**What to produce:** Beginning with the first line, please return the entries exactly through the line that contains "def Obligations.DecodedWords : Prop", and leave out all later lines.

======== Data provided

-- ==== Sys2Proof/Certificates/Slice0/Obligations.lean ====
section
/-! DEFINITION. The statements for the provers, in the order of the spec's files: encodings, the agents' steps, invariants,
then one statement or more for every instruction, each with what it leaves unchanged: a next state is written as `s` with
the changed fields named. -/

open Sys2Proof Sys2Proof.Machine

/-! ### Encodings (30_encoding.md) -/

/-- Decoding the encoding of a well-formed instruction, in its own format, gives the instruction back. The operand packing
of format U is the model's own (log entry 4). -/
def Obligations.DecodeEncode : Prop :=
  ∀ i : Instr, i.wellFormed = true → decode i.format (encode i) = .ok i

/-- No byte of a command frame is dropped: two frames that decode to one instruction have one length and agree in every byte,
but for the byte of a `bool` operand, where any two values other than 0 say the same (R86). -/
def Obligations.CommandFramesDecodeApart : Prop :=
  ∀ (f g : List Byte) (i : Instr), decodeCommand f = .ok i → decodeCommand g = .ok i →
    i.format = .command ∧ i.wellFormed = true ∧ f.length = g.length ∧
      ∀ k, u8At f k = u8At g k ∨ (boolOffset i k = true ∧ u8At f k ≠ 0 ∧ u8At g k ≠ 0)

/-- R94: a refused frame is answered `Refused`, changes no state, performs no bus transaction and emits no callback; every
other frame is one of the 19 commands, and runs. -/
def Obligations.RefusedFrames : Prop :=
  ∀ (f : List Byte) (s : State),
    (refusedFrame s.cfg.maxDataBufferSize f = true → runFrame f s = .next (s.after 0 [.response [0x02]])) ∧
    (refusedFrame s.cfg.maxDataBufferSize f = false →
      ∃ i, decodeCommand f = .ok i ∧ i.format = .command ∧ runFrame f s = exec i s)

/-- Words written out from the spec's own examples and tables decode to the instructions they stand for (R87, R91, R92). -/
def Obligations.DecodedWords : Prop :=
  decodeCommand [0x01, 0xA0, 0x27, 0xBE, 0x33] = .ok (.setChannel 868100000) ∧
  decodeCommand [0x07, 0x03, 0x01, 0x02, 0x03] = .ok (.send 3 [1, 2, 3]) ∧
  decodeCommand [0x0A, 0xA0, 0x27, 0xBE, 0x33, 0x0E, 0x05, 0x00] = .ok (.setTxContinuousWave 868100000 14 5) ∧
  decodeEvent [0x40] = .ok .timeoutIrq ∧
  decodeBus [0x81, 0x81] = .ok (.writeRegister 0x01 0x81) ∧
  decodeBus [0x86, 0xD9, 0x06, 0x66] = .ok (.writeRegisters 0x06 [0xD9, 0x06, 0x66]) ∧
  decodeBus [0x1B, 0x00, 0x00] = .ok (.readRegisters 0x1B 2) ∧
  decodeBus [0x80, 0x03] = .ok (.writeFifo [0x03])

/-- R91: a batch is the handlers of its set bits, lower bit first. -/
def Obligations.BatchOrder : Prop :=
  ∀ b : EventVec, decodeBatch b =
    (if b.getLsbD 0 then [.dio0Irq] else []) ++ (if b.getLsbD 1 then [.dio1Irq] else []) ++
    (if b.getLsbD 2 then [.dio2Irq] else []) ++ (if b.getLsbD 3 then [.dio3Irq] else []) ++
    (if b.getLsbD 4 then [.dio4Irq] else []) ++ (if b.getLsbD 5 then [.dio5Irq] else []) ++
    (if b.getLsbD 6 then [.timeoutIrq] else [])
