-- ==== Sys2Proof/Tests/Slice0.lean ====
section
/-! SUPPORT. Tests of the model: the well-formedness smoke test, one word written from the spec's encoding for every
constructor, the vectors of 95_test_vectors.md (each test names its own), and the witnesses: for every statement with
hypotheses, concrete values that meet them, clause by clause at the edges. -/

namespace Sys2Proof.Tests

open Sys2Proof Sys2Proof.Machine

/-! ### Helpers -/

/-- After `init_radio callbacks=0x7F` (95, P2's start state). -/
def ready : State := { State.reset with cbSet := 0x7F, irqArmed := true }

/-- `ready` under other parameters. -/
def under (c : Config) : State := { ready with cfg := c }

/-- `WIRING` of scheme A, with `pwr_amp_ctl` connected. -/
def wiredA : State := under { defaultConfig with wiring := ⟨true, true, false, false, false, true, false, defaultLevels⟩ }

/-- `WIRING` of scheme B. -/
def wiredB : State := under { defaultConfig with wiring := ⟨false, false, true, true, false, false, false, defaultLevels⟩ }

/-- `WIRING` of scheme C. -/
def wiredC : State := under { defaultConfig with wiring := ⟨false, false, false, false, true, false, false, defaultLevels⟩ }

/-- A state with a modem and a state of the block. -/
def busy (m : ModemKind) (st : RadioState) : State := { ready with modem := m, state := st }

/-- `T` holds of the next state, which used up every scripted answer and recorded these events. -/
def nextIs (o : Result) (ev : List Event) (T : State → Bool) : Bool :=
  match o with
  | .next t => t.hist == ev && t.answers == [] && T t
  | .fault _ => false
  | .refused _ => false

/-- The frame on `CMD`, against these answers of the chip, records these events. -/
def frameShows (f answers : List Byte) (s : State) (ev : List Event) (T : State → Bool) : Bool :=
  nextIs (step { s with inputs := [.frame f], answers := answers }) ev T

/-- The instruction, against these answers of the chip, records these events. -/
def execShows (i : Instr) (answers : List Byte) (s : State) (ev : List Event) (T : State → Bool) : Bool :=
  nextIs (exec i { s with answers := answers }) ev T

/-- Nothing further is asked of the next state. -/
def any (_ : State) : Bool := true

/-- `R aa -> vv`. -/
abbrev R (a : Addr) (v : Byte) : Event := .busRead a [v]

/-- `W aa <- vv`. -/
abbrev W (a : Addr) (v : Byte) : Event := .busWrite a [v]

/-- `WF [..]`. -/
abbrev WF (l : List Byte) : Event := .busWrite 0 l

/-- `RF n -> [..]`. -/
abbrev RF (l : List Byte) : Event := .busRead 0 l

/-- `RSP ..`. -/
abbrev RSP (l : List Byte) : Event := .response l

/-- `CB ..`. -/
abbrev CB (l : List Byte) : Event := .callback l

/-! ### Well-formedness: an ill-formed term for each check -/

theorem test_wf_send_short : (Instr.send 3 [1, 2]).wellFormed = false := by decide
theorem test_wf_antenna_sleep : (Instr.setAntennaSwitch .sleep).wellFormed = false := by decide
theorem test_wf_write_fifo_alias : (Instr.writeRegister 0 1).wellFormed = false := by decide
theorem test_wf_write_burst_fifo : (Instr.writeRegisters 0 [1, 2]).wellFormed = false := by decide
theorem test_wf_write_burst_one : (Instr.writeRegisters 6 [1]).wellFormed = false := by decide
theorem test_wf_read_fifo_alias : (Instr.readRegister 0).wellFormed = false := by decide
theorem test_wf_read_burst_fifo : (Instr.readRegisters 0 2).wellFormed = false := by decide
theorem test_wf_read_burst_one : (Instr.readRegisters 6 1).wellFormed = false := by decide
theorem test_wf_write_fifo_none : (Instr.writeFifo []).wellFormed = false := by decide
theorem test_wf_read_fifo_none : (Instr.readFifo 0).wellFormed = false := by decide
theorem test_wf_fsk_airtime : (Instr.fskTimeOnAir 0 0 0 0 0 (2 ^ 32)).wellFormed = false := by decide
theorem test_wf_lora_airtime :
    (Instr.loraTimeOnAir 0 0 0 0 (2 ^ 32) false false false).wellFormed = false := by decide
theorem test_wf_config_buffer : Config.wellFormed { defaultConfig with maxDataBufferSize := 0 } = false := by decide
theorem test_wf_config_reset_low : Config.wellFormed { defaultConfig with resetLowMs := 1 } = false := by decide
theorem test_wf_config_reset_wait : Config.wellFormed { defaultConfig with resetWaitMs := 5 } = false := by decide
theorem test_wf_config_poll : Config.wellFormed { defaultConfig with pollMs := 0 } = false := by decide
theorem test_wf_config_burst :
    Config.wellFormed { defaultConfig with fifoBurst := 66 } = false := by decide
theorem test_wf_config_single :
    Config.wellFormed { defaultConfig with fskSingleWriteMax := 256 } = false := by decide
theorem test_wf_config_burst_byte :
    Config.wellFormed { defaultConfig with fskSingleWriteMax := 255, fifoBurst := 256 } = false := by decide
theorem test_wf_config_table_short :
    Config.wellFormed { defaultConfig with fskBwTable := [⟨2600, 0x17⟩] } = false := by decide
theorem test_wf_config_table_order :
    Config.wellFormed { defaultConfig with fskBwTable := [⟨3100, 0x0F⟩, ⟨3100, 0x17⟩] } = false := by decide
theorem test_wf_default_config : defaultConfig.wellFormed = true := by decide

/-! ### Decoding: a word from the spec's encoding for each constructor

The command frames are those of 95 (groups E, F, S3, S4, P1) and of the table of R87, the event bits those of R91, the bus
frames those of 95 group A, the micro-operation identifiers those of R93 (operand bytes: log entry 4). -/

theorem test_decode_init_radio : decodeCommand [0x00, 0x7F] = .ok (.initRadio 0x7F) := by decide
theorem test_decode_set_channel :
    decodeCommand [0x01, 0xA0, 0x27, 0xBE, 0x33] = .ok (.setChannel 868100000) := by decide
theorem test_decode_get_status : decodeCommand [0x02] = .ok .getStatus := by decide
theorem test_decode_sleep : decodeCommand [0x03] = .ok .sleep := by decide
theorem test_decode_standby : decodeCommand [0x04] = .ok .standby := by decide
theorem test_decode_set_rx_config :
    decodeCommand [0x05, 0x00, 0x50, 0xC3, 0x00, 0x00, 0xC0, 0x12, 0x00, 0x00, 0x00, 0x85, 0x45, 0x01, 0x00, 0x05, 0x00,
      0x00, 0x00, 0x00, 0x00, 0x01, 0x00, 0x00, 0x00, 0x01] =
    .ok (.setRxConfig ⟨.fsk, 50000, 4800, 0, 83333, 5, 0, false, 0, true, false, 0, false, true⟩) := by decide
theorem test_decode_set_tx_config :
    decodeCommand [0x06, 0x01, 0x0E, 0x00, 0x00, 0x00, 0x00, 0x48, 0xE8, 0x01, 0x00, 0x07, 0x00, 0x00, 0x00, 0x01, 0x08,
      0x00, 0x00, 0x01, 0x00, 0x00, 0x00, 0xB8, 0x0B, 0x00, 0x00] =
    .ok (.setTxConfig ⟨.lora, 14, 0, 125000, 7, 1, 8, false, true, false, 0, false, 3000⟩) := by decide
theorem test_decode_send : decodeCommand [0x07, 0x03, 0x01, 0x02, 0x03] = .ok (.send 3 [1, 2, 3]) := by decide
theorem test_decode_send_empty : decodeCommand [0x07, 0x00] = .ok (.send 0 []) := by decide
theorem test_decode_receive : decodeCommand [0x08] = .ok .receive := by decide
theorem test_decode_start_cad : decodeCommand [0x09] = .ok .startCad := by decide
theorem test_decode_continuous_wave :
    decodeCommand [0x0A, 0xA0, 0x27, 0xBE, 0x33, 0x0E, 0x05, 0x00] = .ok (.setTxContinuousWave 868100000 14 5) := by decide
theorem test_decode_max_payload : decodeCommand [0x0B, 0x01, 0x40] = .ok (.setMaxPayloadLength .lora 64) := by decide
theorem test_decode_public_network : decodeCommand [0x0C, 0x01] = .ok (.setPublicNetwork true) := by decide
theorem test_decode_carrier_sense :
    decodeCommand [0x0D, 0x01, 0xA0, 0x27, 0xBE, 0x33, 0xA6, 0xFF, 0x05, 0x00, 0x00, 0x00] =
    .ok (.performCarrierSense .lora 868100000 (-90) 5) := by decide
theorem test_decode_time_on_air : decodeCommand [0x0E, 0x00, 0x14] = .ok (.timeOnAir .fsk 20) := by decide
theorem test_decode_random : decodeCommand [0x0F] = .ok .random := by decide
theorem test_decode_check_frequency :
    decodeCommand [0x10, 0xFF, 0xFF, 0xFF, 0xFF] = .ok (.checkRfFrequency 4294967295) := by decide
theorem test_decode_lock : decodeCommand [0x11] = .ok .lock ∧ decodeCommand [0x12] = .ok .unlock := by decide

theorem test_decode_events :
    decodeEvent [0x01] = .ok .dio0Irq ∧ decodeEvent [0x02] = .ok .dio1Irq ∧ decodeEvent [0x04] = .ok .dio2Irq ∧
    decodeEvent [0x08] = .ok .dio3Irq ∧ decodeEvent [0x10] = .ok .dio4Irq ∧ decodeEvent [0x20] = .ok .dio5Irq ∧
    decodeEvent [0x40] = .ok .timeoutIrq := by decide

theorem test_decode_write_register : decodeBus [0xFF, 0x00] = .ok (.writeRegister 0x7F 0) := by decide
theorem test_decode_write_registers :
    decodeBus [0x86, 0xD9, 0x06, 0x66] = .ok (.writeRegisters 0x06 [0xD9, 0x06, 0x66]) := by decide
theorem test_decode_read_register : decodeBus [0x01, 0x00] = .ok (.readRegister 0x01) := by decide
theorem test_decode_read_registers : decodeBus [0x1B, 0x00, 0x00] = .ok (.readRegisters 0x1B 2) := by decide
theorem test_decode_write_fifo : decodeBus [0x80, 0x03] = .ok (.writeFifo [0x03]) := by decide
theorem test_decode_read_fifo : decodeBus [0x00, 0x00, 0x00] = .ok (.readFifo 2) := by decide

theorem test_decode_micro_mode :
    decodeMicro [0x80, 0x07] = .ok (.setOperationMode .cad) ∧ decodeMicro [0x81, 0x01] = .ok (.setModem .lora) ∧
    decodeMicro [0x82] = .ok .radioReset ∧ decodeMicro [0x83, 0xB8, 0x0B, 0x00, 0x00] = .ok (.transmit 3000) ∧
    decodeMicro [0x84, 0x03] = .ok (.setAntennaSwitch .transmitter) ∧ decodeMicro [0x85] = .ok .antennaLowPower ∧
    decodeMicro [0x86] = .ok .loadDefaultRegisters := by decide
theorem test_decode_micro_calc :
    decodeMicro [0x87, 0xF6] = .ok (.setRfTxPower (-10)) ∧
    decodeMicro [0x88, 0x48, 0xE8, 0x01, 0x00] = .ok (.fskBandwidthCode 125000) ∧
    decodeMicro [0x89, 0x19, 0x01] = .ok (.txPowerEncode 25 .paBoost) ∧ decodeMicro [0x8C] = .ok .fskRxAbort := by decide
theorem test_decode_micro_fsk_airtime :
    decodeMicro [0x8A, 5, 0, 0, 0, 3, 0, 0, 0, 0, 0, 0, 0, 20, 0, 0, 0, 2, 0, 0, 0, 0xC0, 0x12, 0, 0] =
    .ok (.fskTimeOnAir 5 3 0 20 2 4800) := by decide
theorem test_decode_micro_lora_airtime :
    decodeMicro [0x8B, 0x48, 0xE8, 1, 0, 7, 0, 0, 0, 1, 0, 0, 0, 8, 0, 0, 0, 64, 0, 0, 0, 1, 0, 0] =
    .ok (.loraTimeOnAir 125000 7 1 8 64 true false false) := by decide

/-- 95, group E: the refused frames, each for its own reason. -/
theorem test_refused_frames :
    decodeCommand [0x13] = .rejected (.unknownOpcode 0x13) ∧ decodeCommand [0xFF] = .rejected (.unknownOpcode 0xFF) ∧
    decodeCommand [0x80, 0x03] = .rejected (.unknownOpcode 0x80) ∧ decodeCommand [] = .rejected .empty ∧
    decodeCommand [0x02, 0x00] = .rejected .badLength ∧ decodeCommand [0x01, 0xA0, 0x27, 0xBE] = .rejected .badLength ∧
    decodeCommand [0x07, 0x03, 0x01, 0x02] = .rejected .badLength ∧
    decodeCommand [0x0B, 0x02, 0x40] = .rejected (.badModem 2) := by decide

/-- R94: length before `modem` before the bandwidth, as 95 group E has it. -/
theorem test_frame_check_order :
    decodeCommand ([0x05, 0x02, 0xE0, 0x93, 0x04] ++ List.replicate 20 0) = .rejected .badLength ∧
    decodeCommand ([0x05, 0x02, 0xE0, 0x93, 0x04] ++ List.replicate 21 0) = .rejected (.badModem 2) ∧
    frameShows ([0x05, 0x00, 0xE0, 0x93, 0x04] ++ List.replicate 21 0) [] ready [RSP [1]] any = true := by decide

/-- Bus and event bytes that are no instruction. -/
theorem test_bus_rejects :
    decodeBus [] = .rejected .empty ∧ decodeBus [0x81] = .rejected .badLength ∧
    decodeBus [0x01, 0x55] = .rejected .badFiller ∧ decodeEvent [0x03] = .rejected .notOneEvent ∧
    decodeEvent [0x00] = .rejected .notOneEvent ∧ decodeMicro [0x80, 0x02] = .rejected (.badOperand 2) := by decide

/-- Log entry 5: table words, and that the very next step from reset runs them. -/
theorem test_table_words :
    decodeTableWord 40 0x33BE27A001 = some (.setChannel 868100000) ∧ decodeTableWord 8 0x05 =
      some (.setRxConfig ⟨.fsk, 0, 0, 0, 0, 0, 0, false, 0, false, false, 0, false, false⟩) ∧
    decodeTableWord 8 0x82 = some .radioReset ∧ decodeTableWord 8 0x40 = some .timeoutIrq := by decide
theorem test_fetch_runs :
    nextIs (step (State.reset.withFetchWord 8 0x11)) [RSP [0]] (fun t => t.lock == 1) = true ∧
    nextIs (step (State.reset.withFetchWord 8 0x85)) [] any = true ∧
    nextIs (step (State.reset.withFetchWord 8 0x40)) [] (fun t => t.worker == .waiting) = true := by decide
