/-! ## The instructions, in program order

Each says that the instruction answers a next state, that this state is the normal latch of 43_pipeline.md R271 (all the
rest of the machine moves on as the phase statements above say), and what the program-order reading of it is, whole: what
is not named is unchanged. The reading, `State.settle`, is the model's (log entry 14); `SettledStateIsReached` says what it
means for the machine. -/

/-- ADD, SUB and CMP complete (44_alu_instructions.md R301 to R303, R317). -/
def Obligations.AddSubCmpComplete : Prop :=
  (∀ c a b ign s, s.readyFor (.add c a b ign) → ∃ t, exec (.add c a b ign) s = .next t ∧ t = s.latchNormal t.idex
    ∧ t.settle = { s.settle with
        regs := s.settle.regs.write c (s.settle.regs.read a + s.settle.regs.read b)
        flags := flagsOfSum (s.settle.regs.read a) (s.settle.regs.read b) false
        next := s.settle.next + 1 })
  ∧ (∀ c a b ign s, s.readyFor (.sub c a b ign) → ∃ t, exec (.sub c a b ign) s = .next t ∧ t = s.latchNormal t.idex
    ∧ t.settle = { s.settle with
        regs := s.settle.regs.write c (s.settle.regs.read a - s.settle.regs.read b)
        flags := flagsOfDifference (s.settle.regs.read a) (s.settle.regs.read b)
        next := s.settle.next + 1 })
  ∧ (∀ ign a b ign2 s, s.readyFor (.cmp ign a b ign2) →
    ∃ t, exec (.cmp ign a b ign2) s = .next t ∧ t = s.latchNormal t.idex
    ∧ t.settle = { s.settle with
        flags := flagsOfDifference (s.settle.regs.read a) (s.settle.regs.read b)
        next := s.settle.next + 1 })

/-- AND, OR, XOR and NOT complete; N and Z follow the result, C and V are cleared
(44_alu_instructions.md R304 to R307, R317). -/
def Obligations.LogicComplete : Prop :=
  (∀ c a b ign s, s.readyFor (.and c a b ign) → ∃ t, exec (.and c a b ign) s = .next t ∧ t = s.latchNormal t.idex
    ∧ t.settle = { s.settle with
        regs := s.settle.regs.write c (s.settle.regs.read a &&& s.settle.regs.read b)
        flags := flagsOfLogic (s.settle.regs.read a &&& s.settle.regs.read b)
        next := s.settle.next + 1 })
  ∧ (∀ c a b ign s, s.readyFor (.or c a b ign) → ∃ t, exec (.or c a b ign) s = .next t ∧ t = s.latchNormal t.idex
    ∧ t.settle = { s.settle with
        regs := s.settle.regs.write c (s.settle.regs.read a ||| s.settle.regs.read b)
        flags := flagsOfLogic (s.settle.regs.read a ||| s.settle.regs.read b)
        next := s.settle.next + 1 })
  ∧ (∀ c a b ign s, s.readyFor (.xor c a b ign) → ∃ t, exec (.xor c a b ign) s = .next t ∧ t = s.latchNormal t.idex
    ∧ t.settle = { s.settle with
        regs := s.settle.regs.write c (s.settle.regs.read a ^^^ s.settle.regs.read b)
        flags := flagsOfLogic (s.settle.regs.read a ^^^ s.settle.regs.read b)
        next := s.settle.next + 1 })
  ∧ (∀ c a ign s, s.readyFor (.not c a ign) → ∃ t, exec (.not c a ign) s = .next t ∧ t = s.latchNormal t.idex
    ∧ t.settle = { s.settle with
        regs := s.settle.regs.write c (~~~s.settle.regs.read a)
        flags := flagsOfLogic (~~~s.settle.regs.read a)
        next := s.settle.next + 1 })

/-- ADDI, SUBI and CMPI complete, with the immediate sign-extended (44_alu_instructions.md R308 to R310, R317). -/
def Obligations.ImmediateArithmeticCompletes : Prop :=
  (∀ c a imm s, s.readyFor (.addi c a imm) → ∃ t, exec (.addi c a imm) s = .next t ∧ t = s.latchNormal t.idex
    ∧ t.settle = { s.settle with
        regs := s.settle.regs.write c (s.settle.regs.read a + imm.signExtend 16)
        flags := flagsOfSum (s.settle.regs.read a) (imm.signExtend 16) false
        next := s.settle.next + 1 })
  ∧ (∀ c a imm s, s.readyFor (.subi c a imm) → ∃ t, exec (.subi c a imm) s = .next t ∧ t = s.latchNormal t.idex
    ∧ t.settle = { s.settle with
        regs := s.settle.regs.write c (s.settle.regs.read a - imm.signExtend 16)
        flags := flagsOfDifference (s.settle.regs.read a) (imm.signExtend 16)
        next := s.settle.next + 1 })
  ∧ (∀ ign a imm s, s.readyFor (.cmpi ign a imm) →
    ∃ t, exec (.cmpi ign a imm) s = .next t ∧ t = s.latchNormal t.idex
    ∧ t.settle = { s.settle with
        flags := flagsOfDifference (s.settle.regs.read a) (imm.signExtend 16)
        next := s.settle.next + 1 })

/-- ANDI, ORI and XORI complete, with the immediate sign-extended (44_alu_instructions.md R311 to R313, R317). -/
def Obligations.ImmediateLogicCompletes : Prop :=
  (∀ c a imm s, s.readyFor (.andi c a imm) → ∃ t, exec (.andi c a imm) s = .next t ∧ t = s.latchNormal t.idex
    ∧ t.settle = { s.settle with
        regs := s.settle.regs.write c (s.settle.regs.read a &&& imm.signExtend 16)
        flags := flagsOfLogic (s.settle.regs.read a &&& imm.signExtend 16)
        next := s.settle.next + 1 })
  ∧ (∀ c a imm s, s.readyFor (.ori c a imm) → ∃ t, exec (.ori c a imm) s = .next t ∧ t = s.latchNormal t.idex
    ∧ t.settle = { s.settle with
        regs := s.settle.regs.write c (s.settle.regs.read a ||| imm.signExtend 16)
        flags := flagsOfLogic (s.settle.regs.read a ||| imm.signExtend 16)
        next := s.settle.next + 1 })
  ∧ (∀ c a imm s, s.readyFor (.xori c a imm) → ∃ t, exec (.xori c a imm) s = .next t ∧ t = s.latchNormal t.idex
    ∧ t.settle = { s.settle with
        regs := s.settle.regs.write c (s.settle.regs.read a ^^^ imm.signExtend 16)
        flags := flagsOfLogic (s.settle.regs.read a ^^^ imm.signExtend 16)
        next := s.settle.next + 1 })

================

**The answer:**
-- ==== Sys2Proof/Certificates/Slice0/Obligations.lean ====
section
/-! DEFINITION. The statements for the provers, in the order of the spec's files: encodings, the agents' steps, invariants,
then one statement or more for every instruction, each with what it leaves unchanged: a next state is written as `s` with
the changed fields named. -/

open Sys2Proof Sys2Proof.Machine

/-! ### Encodings (30_encoding.md) -/

/-- Decoding the encoding of a well-formed instruction, in its own format, gives the instruction back. The operand packing
of format U is the model's own (log entry 4). -/
def Obligations.DecodeEncode : Prop :=
  ∀ i : Instr, i.wellFormed = true → decode i.format (encode i) = .ok i

/-- No byte of a command frame is dropped: two frames that decode to one instruction have one length and agree in every byte,
but for the byte of a `bool` operand, where any two values other than 0 say the same (R86). -/
def Obligations.CommandFramesDecodeApart : Prop :=
  ∀ (f g : List Byte) (i : Instr), decodeCommand f = .ok i → decodeCommand g = .ok i →
    i.format = .command ∧ i.wellFormed = true ∧ f.length = g.length ∧
      ∀ k, u8At f k = u8At g k ∨ (boolOffset i k = true ∧ u8At f k ≠ 0 ∧ u8At g k ≠ 0)

/-- R94: a refused frame is answered `Refused`, changes no state, performs no bus transaction and emits no callback; every
other frame is one of the 19 commands, and runs. -/
def Obligations.RefusedFrames : Prop :=
  ∀ (f : List Byte) (s : State),
    (refusedFrame s.cfg.maxDataBufferSize f = true → runFrame f s = .next (s.after 0 [.response [0x02]])) ∧
    (refusedFrame s.cfg.maxDataBufferSize f = false →
      ∃ i, decodeCommand f = .ok i ∧ i.format = .command ∧ runFrame f s = exec i s)

/-- Words written out from the spec's own examples and tables decode to the instructions they stand for (R87, R91, R92). -/
def Obligations.DecodedWords : Prop :=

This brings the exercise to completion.